Going into her third year of university, a young Cynthia Lays was curious where her parents were going one morning.
It turned out Fred and Cheryl were heading to the Jimmy Hawboldt Road Race in Westville for the 5-mile run. Being a typical young person, Cynthia said she was a little cocky and said she would have no problem running that with her parents.
It turned out she was wrong – she finished last.
That didn’t deter her, it just helped spark her passion for running.
Now 21 years later, the Hamilton, Ont., resident is graduated from university, married (now Lays Campanaro), a mother and will be running the Boston Marathon for the first time.
This isn’t the first time she has qualified, but 10 years ago when she qualified and registered it was before she realized that she and her husband were expecting their first child.
“After we found out we were expecting I knew I didn’t want to run Boston five or six months pregnant, so I decided to back out,” she said.
In the following years she had two more children, which took her away from her long-distance running, although she never completely left the sport.
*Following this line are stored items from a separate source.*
-- ==== Sys2Proof/Laws/Table.lean ====
section
/-! SUPPORT. Laws of sparse tables and of byte memory: a read after a write, and that every memory operation keeps the canonical form. -/
namespace Sys2Proof.Machine

-- tables

@[simp] theorem Tbl.look_nil (k : Nat) : Tbl.look ([] : Tbl α) k = none := rfl

@[simp] theorem Tbl.look_put_self (t : Tbl α) (k : Nat) (v : α) : Tbl.look (Tbl.put t k v) k = some v := by
  induction t with
  | nil => simp [Tbl.put, Tbl.look]
  | cons x r ih =>
    obtain ⟨j, w⟩ := x
    simp only [Tbl.put]
    split
    · simp [Tbl.look]
    · split
      · simp [Tbl.look]
      · simp only [Tbl.look]
        rw [if_neg (by omega), ih]

theorem Tbl.look_put_of_ne (t : Tbl α) {k j : Nat} (v : α) (h : j ≠ k) : Tbl.look (Tbl.put t k v) j = Tbl.look t j := by
  induction t with
  | nil => simp [Tbl.put, Tbl.look, h.symm]
  | cons x r ih =>
    obtain ⟨i, w⟩ := x
    simp only [Tbl.put]
    split
    · subst_vars
      simp [Tbl.look, h.symm]
    · split
      · simp only [Tbl.look]
        rw [if_neg (fun e => h e.symm)]
      · simp only [Tbl.look]
        rw [ih]

@[simp] theorem Tbl.get_put_self (t : Tbl α) (d : α) (k : Nat) (v : α) : Tbl.get (Tbl.put t k v) d k = v := by
  simp [Tbl.get]

theorem Tbl.get_put_of_ne (t : Tbl α) (d : α) {k j : Nat} (v : α) (h : j ≠ k) : Tbl.get (Tbl.put t k v) d j = Tbl.get t d j := by
  simp [Tbl.get, Tbl.look_put_of_ne t v h]

theorem Tbl.get_put (t : Tbl α) (d : α) (k j : Nat) (v : α) :
    Tbl.get (Tbl.put t k v) d j = if j = k then v else Tbl.get t d j := by
  split
  · subst_vars
    simp
  · exact Tbl.get_put_of_ne t d v ‹_›

@[simp] theorem Tbl.get_upd_self (t : Tbl α) (d : α) (k : Nat) (f : α → α) : Tbl.get (Tbl.upd t d k f) d k = f (Tbl.get t d k) := by
  simp [Tbl.upd]

theorem Tbl.get_upd (t : Tbl α) (d : α) (k j : Nat) (f : α → α) :
    Tbl.get (Tbl.upd t d k f) d j = if j = k then f (Tbl.get t d k) else Tbl.get t d j := Tbl.get_put t d k j _

theorem Tbl.look_del (t : Tbl α) (k j : Nat) : Tbl.look (Tbl.del t k) j = if j = k then none else Tbl.look t j := by
  induction t with
  | nil => simp [Tbl.del]
  | cons x r ih =>
    obtain ⟨i, w⟩ := x
    simp only [Tbl.del, Tbl.look]
    split
    · rw [ih]
      split
      · rfl
      · rw [if_neg (by omega)]
    · simp only [Tbl.look, ih]
      split
      · rw [if_neg (by omega)]
      · rfl

-- bytes

@[simp] theorem Memory.byteAt_nil (a : Nat) : Memory.byteAt [] a = Memory.blank := rfl

theorem Memory.wfFrom_mono {m : Memory} {a b : Nat} (h : a ≤ b) (w : Memory.wfFrom b m = true) : Memory.wfFrom a m = true := by
  cases m with
  | nil => rfl
  | cons x r =>
    obtain ⟨j, c⟩ := x
    simp only [Memory.wfFrom, Bool.and_eq_true, decide_eq_true_eq] at w ⊢
    exact ⟨⟨by omega, w.1.2⟩, w.2⟩

/-- Below the least listed address everything is blank. -/
theorem Memory.byteAt_below {m : Memory} {lo a : Nat} (w : Memory.wfFrom lo m = true) (h : a < lo) : Memory.byteAt m a = Memory.blank := by
  induction m generalizing lo with
  | nil => rfl
  | cons x r ih =>
    obtain ⟨j, c⟩ := x
    simp only [Memory.wfFrom, Bool.and_eq_true, decide_eq_true_eq] at w
    simp only [Memory.byteAt]
    rw [if_neg (by omega)]
    exact ih w.2 (by omega)

theorem Memory.put_wfFrom {m : Memory} {lo a : Nat} (b : BitVec 8) (w : Memory.wfFrom lo m = true) (h : lo ≤ a) :
    Memory.wfFrom lo (m.put a b) = true := by
  induction m generalizing lo with
  | nil =>
    simp only [Memory.put]
    split
    · rfl
    · simp [Memory.wfFrom, h, *]
  | cons x r ih =>
    obtain ⟨j, c⟩ := x
    have w' := w
    simp only [Memory.wfFrom, Bool.and_eq_true, decide_eq_true_eq] at w
    simp only [Memory.put]
    split
    · split
      · exact w'
      · simp only [Memory.wfFrom, Bool.and_eq_true, decide_eq_true_eq]
        exact ⟨⟨h, by simp [*]⟩, ⟨by omega, w.1.2⟩, w.2⟩
    · split
      · split
        · exact Memory.wfFrom_mono (by omega) w.2
        · simp only [Memory.wfFrom, Bool.and_eq_true, decide_eq_true_eq]
          exact ⟨⟨h, by simp [*]⟩, by simp_all⟩
      · simp only [Memory.wfFrom, Bool.and_eq_true, decide_eq_true_eq]
        exact ⟨w.1, ih w.2 (by omega)⟩

/-- A write of one byte keeps the canonical form. -/
theorem Memory.put_wf {m : Memory} (a : Nat) (b : BitVec 8) (w : m.wf = true) : (m.put a b).wf = true :=
  Memory.put_wfFrom b w (Nat.zero_le a)

/-- A write of bytes keeps the canonical form. -/
theorem Memory.putBytes_wf {m : Memory} (a : Nat) (bs : List (BitVec 8)) (w : m.wf = true) : (m.putBytes a bs).wf = true := by
  induction bs generalizing m a with
  | nil => exact w
  | cons b r ih => exact ih _ (Memory.put_wf a b w)

/-- A masked write keeps the canonical form. -/
theorem Memory.putMasked_wf {m : Memory} (a : Nat) (bs : List (BitVec 8 × Bool)) (w : m.wf = true) : (m.putMasked a bs).wf = true := by
  induction bs generalizing m a with
  | nil => exact w
  | cons b r ih =>
    obtain ⟨b, k⟩ := b
    simp only [Memory.putMasked]
    refine ih _ ?_
    split
    · exact Memory.put_wf a b w
    · exact w

theorem Memory.filter_wfFrom {m : Memory} {lo : Nat} (p : Host.Cell → Bool) (w : Memory.wfFrom lo m = true) :
    Memory.wfFrom lo (m.filter p) = true := by
  induction m generalizing lo with
  | nil => rfl
  | cons x r ih =>
    obtain ⟨j, c⟩ := x
    simp only [Memory.wfFrom, Bool.and_eq_true, decide_eq_true_eq] at w
    simp only [List.filter_cons]
    split
    · simp only [Memory.wfFrom, Bool.and_eq_true, decide_eq_true_eq]
      exact ⟨w.1, ih w.2⟩
    · exact Memory.wfFrom_mono (by omega) (ih w.2)

/-- Dropping listed bytes keeps the canonical form. -/
theorem Memory.filter_wf {m : Memory} (p : Host.Cell → Bool) (w : m.wf = true) : Memory.wf (m.filter p) = true :=
  Memory.filter_wfFrom p w

theorem Memory.byteAt_put_from {m : Memory} {lo a x : Nat} (b : BitVec 8) (w : Memory.wfFrom lo m = true) :
    Memory.byteAt (m.put a b) x = if x = a then b else Memory.byteAt m x := by
  induction m generalizing lo with
  | nil =>
    simp only [Memory.put]
    split
    · split <;> simp_all
    · simp only [Memory.byteAt]
      split <;> split <;> simp_all
  | cons y r ih =>
    obtain ⟨j, c⟩ := y
    have w' := w
    simp only [Memory.wfFrom, Bool.and_eq_true, decide_eq_true_eq] at w
    have below : ∀ z, z ≤ j → Memory.byteAt r z = Memory.blank := fun z h => Memory.byteAt_below w.2 (by omega)
    simp only [Memory.put]
    split
    · split
      · simp only [Memory.byteAt]
        split
        · rw [if_neg (by omega)]
        · split
          · subst_vars
            exact below _ (by omega)
          · rfl
      · simp only [Memory.byteAt, eq_comm (a := x)]
    · split
      · subst_vars
        split
        · simp only [Memory.byteAt]
          split
          · subst_vars
            exact below _ (by omega)
          · rw [if_neg (by omega)]
        · simp only [Memory.byteAt]
          split
          · simp_all
          · rw [if_neg (by omega)]
      · simp only [Memory.byteAt]
        split
        · rw [if_neg (by omega)]
        · exact ih w.2

/-- A byte read after a write of one byte. -/
theorem Memory.byteAt_put {m : Memory} (a x : Nat) (b : BitVec 8) (w : m.wf = true) :
    Memory.byteAt (m.put a b) x = if x = a then b else Memory.byteAt m x := Memory.byteAt_put_from b w

/-- A write of bytes leaves every byte outside them alone. -/
theorem Memory.byteAt_putBytes_outside {m : Memory} {a x : Nat} (bs : List (BitVec 8)) (w : m.wf = true)
    (h : x < a ∨ a + bs.length ≤ x) : Memory.byteAt (m.putBytes a bs) x = Memory.byteAt m x := by
  induction bs generalizing m a with
  | nil => rfl
  | cons b r ih =>
    simp only [Memory.putBytes]
    rw [ih (Memory.put_wf a b w) (by simp only [List.length_cons] at h; omega), Memory.byteAt_put a x b w,
      if_neg (by simp only [List.length_cons] at h; omega)]

/-- A written byte reads back. -/
theorem Memory.byteAt_putBytes_inside {m : Memory} (a i : Nat) (bs : List (BitVec 8)) (w : m.wf = true) (h : i < bs.length) :
    Memory.byteAt (m.putBytes a bs) (a + i) = bs[i] := by
  induction bs generalizing m a i with
  | nil => simp at h
  | cons b r ih =>
    simp only [Memory.putBytes]
    cases i with
    | zero =>
      rw [Memory.byteAt_putBytes_outside r (Memory.put_wf a b w) (by omega), Memory.byteAt_put a _ b w, if_pos (by omega)]
      rfl
    | succ k =>
      have := ih (a + 1) k (Memory.put_wf a b w) (by simpa using h)
      rw [show a + (k + 1) = a + 1 + k by omega, this]
      rfl

end Sys2Proof.Machine
end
She ran multiple 5k, 10k and half marathons, but it wasn’t until 2013 that she went back to running a full marathon. She finished the Mississauga Marathon with a time of 3:14:27, good enough to finish first in her category (female 40-49) and qualify for Boston.
When she qualified she decided it was time that she attended. In the meantime the Boston Marathon bombings happened, which meant her husband said she wasn’t going.
“We talked about it and he said ‘well I guess you’re not going,’ which I replied to saying ‘yeah I am,’” said Cynthia with a laugh. “When I knew my uncle (Jim Lays) was running this year it was the icing on the cake.”
The pair will run side-by-side on Monday, April 21, something both are looking forward to. It was always a hope of Cynthia’s that she would run Boston with her father Fred, who passed away in 2002, but running it with her uncle Jim will be just as special.
“It will be as close to running it with my dad as it could be,” she said. “That means a lot to me. It will be emotional anyway because of what happened last year, but it will be even more special running with my uncle.”
Jim, who will be running the Boston Marathon for the third time, hasn’t been back since 2006. He said there were a few factors that made him decide to go this year. One was that Cynthia would be participating, while the other was the passing of Pictou County running legend Glenn Chenell this past year.
“Every year I qualified (for Boston) Glen would ask if I was going,” said Jim. “If I said no he would always tell me that if he could qualify he would go. That inspired me to go this year.”
Similar to when Fred and Cheryl ran the 100th anniversary of the Boston Marathon for their 25th wedding anniversary, Cynthia will be going back a few gates to run with her uncle.
“I’ll confidently say I can run a marathon faster than my uncle,” said Cynthia, making a poke at her uncle Jim. “But I want to be there with him on my side for the entire run and enjoy every moment of it.
“We talked a few weeks ago about it and look forward to seeing each other. I was home last summer for a visit, so we went for a run together. It will be fun in Boston.”
Jim said the Boston Marathon is something that is hard to put into words, especially with 36,000 people running it. It’s an experience like no other and he can’t wait to share it with Cynthia.
“It’s an amazing feeling, something that is hard to describe,” he said. “I really don’t know how to describe it.”
From what she has heard it will be exciting and although she is competitive, Cynthia said she plans to race without a watch so she isn’t thinking about her time. She said she wants to enjoy Boston, high five people on the course and soak the entire moment in.
Before he left Jim said he was going to be dedicating this race to Fred, who is sure to be on both their minds for race day on Monday.
“I’m anticipating it’s going to be pretty emotional day on all levels,” said Cynthia. “I know mom wanted to be there, so we’ll be thinking of her too.
“One of the most inspirational photos is mom and dad crossing the finish line together in Boston, so I’ll also be thinking about that while we’re running.”